久住女中本舗

kuzumi.exblog.jp
ブログトップ
2009年 01月 30日

なんてことない日々之雑記vol.171

道玄斎です、こんばんは。
今日も一日しとしとぴっちゃんで、少し気が滅入りますねぇ。


■『英国メイドの世界』

というわけで、購入しました『英国メイドの世界』。
正直、送料込みで3000円程度とは信じられない価格です。この同人誌が参照している和書・洋書・ビデオ……そうしたものの価格だけでもきっと、数十万円はするわけで、そうした本からのエッセンスが凝縮されているのですから、30000円くらい出しても良いくらいのものに仕上がっていました。

先ず、その分厚さ。
570ページオーバーで、紙自体も上質なもの。決してザラ紙の類ではありません。
まぁ、所謂同人誌的な本の紙って言えば分かるよね。

で、何より言いたいのは、これが「同人誌」である、という事。
同人誌といって侮る勿れ。これはもはや、研究書とか、学術書とかそういう域に達している書物です。

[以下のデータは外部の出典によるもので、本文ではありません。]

/-! ## Voices and buses (chapters 4 to 7) -/

/-- VG_CFG; zero for a group that the hood does not define. -/
def vgCfgReg (s : State) (g : Nat) : Nat :=
  match s.groups[g]? with
  | some x => flag true 31 + place x.limit 12 16 + place x.mask 8 8 + place x.priority 4 0
  | none => 0

/-- VG_STEAL; its reset value while no hood defines groups. -/
def vgStealReg (s : State) (g : Nat) : Nat :=
  match s.groups[g]? with
  | some x => place x.keys 8 8 + place x.fade 2 4 + place x.policy 2 0
  | none => 0x1B21

/-- VG_STAT. -/
def vgStatReg (s : State) (g : Nat) : Nat := place (voiceCount s g) 12 16 + place (releasedCount s g) 12 0

/-- VG_CNT. -/
def vgCntReg (s : State) (g : Nat) : Nat :=
  match s.groups[g]? with
  | some x => place x.steals 8 24 + place x.novoice 8 16 + place x.bandwidth 8 8 + place x.stale 8 0
  | none => 0

/-- VG_TEMPO. -/
def vgTempoReg (s : State) (g : Nat) : Nat := match s.groups[g]? with | some x => x.bi % 2 ^ 32 | none => 0

/-- A cluster. -/
def clusterAt (s : State) (c : Nat) : Cluster := s.clusters.getD c Cluster.empty

/-- VC_LOAD, VC_STRM, VC_SHSAT and PLC_STAT. -/
def vcLoadReg (s : State) (c : Nat) : Nat := place (chargeOf s c) 13 16 + place (freeSlots s c) 9 0
def vcStrmReg (x : Cluster) : Nat := place x.late 8 24 + place x.eccue 8 16 + flag x.osat 0
def vcShsatReg (x : Cluster) : Nat := flag x.msat 2 + flag x.wsat 1 + flag x.fsat 0
def plcStatReg (x : Cluster) : Nat := place x.cellLate 8 24 + place x.cellEcc 8 16 + place x.evict 8 8

/-- A meter. -/
def meterAt (s : State) (m : Nat) : Meter := s.bus.meters.getD m default

/-- BUS_MSEL as last written. -/
def busMselReg (x : Meter) : Nat :=
  match x.next with
  | some (en, w, b) => flag en 31 + place w 5 16 + place b 9 0
  | none => flag x.en 31 + place x.w 5 16 + place x.bus 9 0

/-! ## Fuller engines (chapters 8 and 10) -/

/-- FUL_CTL. -/
def fulCtlReg (g : Engine) : Nat := flag g.satie 2 + flag g.fltie 1 + flag g.bgen 0

/-- FUL_STAT.STATE. -/
def phaseCode : EngPhase → Nat
  | .background => 1 | .sample => 2 | .stopped => 3 | _ => 0

/-- FUL_STAT. -/
def fulStatReg (g : Engine) : Nat :=
  place (phaseCode g.phase) 2 30 + (match g.task with | some t => flag true 26 + place t 10 16 | none => 0) + place g.pc.toNat 13 0

/-- FUL_FLT. -/
def fulFltReg (g : Engine) : Nat := place g.fltCode 4 28 + place g.fltFrame 12 16 + place g.fltPc.toNat 13 0

/-- FUL_SAT. -/
def fulSatReg (g : Engine) : Nat :=
  place g.tfault 8 16 + place g.wfault 8 8 + flag g.bsv 3 + flag g.bav 2 + flag g.ssv 1 + flag g.sav 0

/-- FUL_BANK. -/
def fulBankReg (g : Engine) : Nat :=
  flag g.act 31 + flag g.xf.isSome 30 + place g.xfLogn 4 16 + (match g.xf with | some x => place (2 ^ x.logn - x.k) 13 0 | none => 0)

/-- FUL_XF. -/
def fulXfReg (g : Engine) : Nat := place g.xfCount 15 16 + place g.xfFirst 14 0

/-- DLY_LINE. -/
def dlyLineReg (s : State) (l : Nat) : Nat :=
  match Store.get none s.dly.lines l with | some x => flag true 31 + place x.owner 4 27 + place x.len 19 0 | none => 0

/-- DLY_TAP. -/
def dlyTapReg (s : State) (t : Nat) : Nat :=
  match Store.get none s.dly.taps t with
  | some x => flag true 31 + place x.owner 4 27 + place x.line 7 20 + place x.d 19 0
  | none => 0

/-! ## Clocks and audio interfaces (chapters 11 and 12) -/

/-- CLK_CFG. -/
def clkCfgReg (s : State) : Nat :=
  match s.hood with
  | some h =>
    place h.clocks.rate.idx 3 29 + (match h.clocks.backup with | some b => flag true 28 + place b 2 26 | none => 0) +
      place h.clocks.master 2 24 + place (maskOf 4 fun d => h.clocks.sync.getD d false) 4 20
  | none => 0

/-- CLK_STAT.RELOCK: the highest run among the candidates, in HOLD. -/
def relockRun (s : State) : Nat :=
  if effMode s = .hold then (List.range 4).foldl (fun a d => if candidate s d then max a (domAt s d).relock else a) 0 else 0

/-- CLK_STAT. -/
def clkStatReg (s : State) : Nat :=
  place s.clocks.src 2 30 + flag s.clocks.onBackup 29 + flag (effMode s == .hold) 28 + flag s.clocks.rateF 27 + flag s.clocks.lossF 26 +
    place (relockRun s) 9 0

/-- CLK_CNT. -/
def clkCntReg (s : State) : Nat :=
  place s.clocks.glitch 8 24 + place s.clocks.held 8 16 + place s.clocks.loss 8 8 + place s.clocks.rateN 8 0

/-- DOM_STAT. -/
def domStatReg (s : State) (d : Nat) : Nat :=
  let x := domAt s d
  let present := match x.last with | some l => decide (s.now < l + expiryTime (domCycles s d)) | none => false
  let src := match s.hood with | some h => place (h.clocks.kind.getD d 0) 2 29 + place (h.clocks.index.getD d 0) 3 26 | none => 0
  flag present 31 + src + flag (decide (16 ≤ x.run)) 25 + place x.period 16 0

/-- SAP_CFG. -/
def sapCfgReg (s : State) (p : Nat) : Nat :=
  match hportOf s p with
  | some h =>
    flag true 31 + place h.domain 2 29 + flag (!syncDomain s h.domain) 28 + place h.format 2 26 + place h.slotw 2 24 + place h.wlen 2 22 +
      place h.fsdly 1 21 + flag h.bclkinv 20 + (match h.group with | some g => place g 2 18 + flag true 17 | none => 0) + place h.lines 4 12
  | none => 0

/-- SAP_STAT. -/
def sapStatReg (x : Sap) : Nat :=
  flag x.iface.stopped 31 + flag x.osat 30 + place x.iface.under 8 16 + place x.iface.ovr 8 8 + place x.framerr 8 0

/-- SAP_SLIP. -/
def sapSlipReg (x : Sap) : Nat := place x.iface.discard 16 16 + place x.iface.refix 8 8 + unsigned 8 x.iface.last

/-- An alignment group, and the ports that are in it. -/
def grpAt (s : State) (g : Nat) : AudGrp := s.audio.grps.getD g AudGrp.empty
def grpPorts (s : State) (g : Nat) : Nat := maskOf 8 fun p => match hportOf s p with | some h => h.group == some g | none => false

/-- AUD_GRP. -/
def audGrpReg (s : State) (g : Nat) : Nat :=
  flag (grpAt s g).started 31 + flag (grpAt s g).arm 30 + place (grpModeOf s g) 2 24 + place (grpPorts s g) 8 0

/-- ASRC_STAT. -/
def asrcStatReg (s : State) : Nat :=
  place (maskOf 4 fun d => (domAt s d).lock) 4 28 + place (match s.hood with | some h => asrcChannels h.clocks h.ports | none => 0) 7 0

/-- AES_RXSTAT. -/
def aesRxstatReg (r : AesRx) : Nat :=
  flag r.lock 31 + flag r.pro 30 + flag r.nonaud 29 + flag r.va 28 + flag r.vb 27 + flag r.crcerr 26 + place r.quiet 13 0

/-- AES_RXCNT. -/
def aesRxcntReg (r : AesRx) : Nat := place r.parerr 8 24 + place r.biphase 8 16 + place r.unlock 8 8

/-- PDM_CFG. -/
def pdmCfgReg (s : State) (k : Nat) : Nat :=
  match hpdmOf s k with
  | some h => flag true 31 + place h.domain 2 29 + place h.ratio 2 27 + place h.preset 2 25 + place h.dck 5 20 + place h.lines 16 0
  | none => 0

/-- PDM_STAT. -/
def pdmStatReg (g : Pdm) : Nat :=
  flag g.valid 31 + flag g.stopped 30 + place g.actBank 1 29 + flag g.swPend 28 + flag g.osat 27 + place g.settle 7 0

/-- PDM_CNT. -/
def pdmCntReg (g : Pdm) : Nat := place g.stops 8 24 + place g.resets 8 16 + place g.iface.refix 8 8 + place g.iface.under 8 0

/-- PDM_CSEL, and the word it selects. -/
def pdmCselReg (s : State) : Nat := place s.audio.selGroup 2 7 + place s.audio.selBank 1 6 + place s.audio.selWord 6 0
def pdmCoef (s : State) : Nat :=
  let g := pdmAt s s.audio.selGroup
  (Store.get 0 (if s.audio.selBank = 0 then g.bank0 else g.bank1) s.audio.selWord).toNat

/-! ## The twin link (chapter 13) -/

/-- TWIN_CTL: SWAP reads 1 while pending. -/
def twinCtlReg (w : Twin) : Nat :=
  flag w.pair 31 + flag w.swapAt.isSome 30 + flag w.roleOvr 29 + flag w.role 28 + flag w.misie 2 + flag w.tkie 1 + flag w.linkie 0

/-- TWIN_STAT. -/
def twinStatReg (s : State) : Nat :=
  let w := s.twin
  flag w.paired 31 + flag w.lead 30 + flag (takes s) 29 + flag w.instep 28 + flag w.retired 27 + flag w.partner 26 + flag w.linkup 25 +
    flag w.strap 24 + flag w.mismatch 23 + flag w.took 22 + flag w.yielded 21 + flag w.outstep 20 + place w.cause 4 16 + place w.result 8 8

/-- TWIN_CNT. -/
def twinCntReg (w : Twin) : Nat := place w.markerr 8 24 + place w.lateent 8 16 + place w.discard 8 8 + place w.mismN 8 0

/-! ## Scheduler (chapter 15) -/

/-- Number of descriptors that satisfy a test. -/
def countDescs (s : State) (p : Desc → Bool) : Nat := (s.sched.descs.filter fun kd => p kd.2).length

/-- R347: READY and PREFETCHED tasks wait in a queue. -/
def queued (d : Desc) : Bool := d.state == .ready || d.state == .prefetched

/-- SCH_CTL. -/
def schCtlReg (s : State) : Nat := flag s.sched.tfie 31 + place s.sched.lwin 10 0

/-- SCH_STAT. -/
def schStatReg (s : State) : Nat :=
  place (countDescs s queued) 11 21 + place (countDescs s fun d => d.state == .delayed) 11 10 + place s.sched.tfault 8 0

/-- SCH_DESC. -/
def schDescReg (d : Desc) : Nat :=
  let held := d.state == .prefetched || d.state == .running
  place d.state.code 3 61 + place d.prio 5 56 + flag d.tick 55 + flag d.rerun 54 + flag d.host 53 + flag d.ful 52 +
    (if d.ful then place d.eng 4 48 else place d.cmask 4 44) + (if held then place d.core 5 39 else 0) +
    (if d.state = .delayed then place d.remain 16 16 else 0) + (if d.ful then place d.entry 13 0 else 0)

/-! ## Modes and faults (chapter 19) -/

/-- RST_STAT. -/
def rstStatReg (s : State) : Nat := place s.mode.cause 3 29 + place s.mode.crst 8 8 + place s.mode.wdg 8 0

/-- DOM_RST. -/
def domRstReg (s : State) : Nat := flag (s.flt.restart != .none) 30 + flag s.flt.selKind 29 + place s.flt.selIndex 4 0

/-- FLT_CFG. -/
def fltCfgReg (s : State) : Nat := flag s.flt.eccsafe 2 + flag s.flt.vcsafe 1 + flag s.flt.engsafe 0

/-- FLT_STAT. -/
def fltStatReg (s : State) : Nat :=
  flag s.flt.ovf 31 + flag s.flt.thermal 18 + flag (s.flt.power != 0) 17 + place (poweredMask s) 12 0

/-- FLT_LOG: the oldest entry. -/
def fltLogReg (s : State) : Nat :=
  match s.flt.log with
  | e :: _ => place e.cls 8 56 + place e.unit 8 48 + place e.resp 4 44 + place e.frame 32 0
  | [] => 0

/-- ECC_CNT. -/
def eccCntReg (s : State) : Nat := place s.flt.dce 8 24 + place s.flt.due 8 16 + place s.flt.sce 8 8 + place s.flt.log.length 5 0

/-- TEMP_STAT. -/
def tempStatReg (s : State) : Nat := unsigned 16 s.flt.temp * 2 ^ 16 + unsigned 16 s.flt.tmax

/-! ## Rings and mailboxes (chapter 15) -/

/-- RING_DESC. -/
def ringDescReg (s : State) (r : Nat) : Nat :=
  match hringOf s r with
  | some h => place h.type 4 28 + place h.prod.code 3 25 + place h.cons.code 3 22 + place h.uart 2 20 + place h.size 4 16 + place h.base 13 0
  | none => 0

/-- RING_STAT. -/
def ringStatReg (s : State) (r : Nat) : Nat :=
  match hringOf s r with
  | some h => flag (ringPend h (ringState s r)) 31 + place (ringCount (ringState s r)) 13 16 + place (ringState s r).lost 8 0
  | none => 0

/-- MBX_STAT. -/
def mbxStatReg (m : Mbx) : Nat :=
  flag m.infull 31 + flag m.outfull 30 + flag m.cross 29 + flag m.lost 28 + flag m.flshd 27 + place m.oseq 8 8 + place m.iseq 8 0

/-- MBX_CTL. -/
def mbxCtlReg (m : Mbx) : Nat := flag m.errie 2 + flag m.ineie 1 + flag m.outie 0

/-! ## UARTs -/

/-- UART_RXD: the entry that a read removes; none where a UART_RX ring is assigned (R376). -/
def uartRxdReg (s : State) (u : Nat) : Nat :=
  if (rxRing s u).isSome then 0
  else match (uartAt s u).rxq with | c :: _ => flag true 15 + place c.word.toNat 11 0 | [] => 0

/-! ## The value of a register -/

/-- Word i of a list. -/
def wordOf (ws : Words) (i : Nat) : Nat := (ws.getD i 0).toNat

単純な「メイド萌え」とは全然違い、本当にヴィクトリア朝を中心としたメイド、そして使用人の文化を纏めた集大成となっています。
本当にこれは襟を正して読むべき書物でしょう。

兎に角、膨大な資料を駆使して纏められた大著でして、私が手の届かなかった洋書からの引用も多く、素晴らしい本になっています。こういうもはや「学術」レベルの本が同人誌として売られている、というのは或る意味で物凄く刺激を受けますね。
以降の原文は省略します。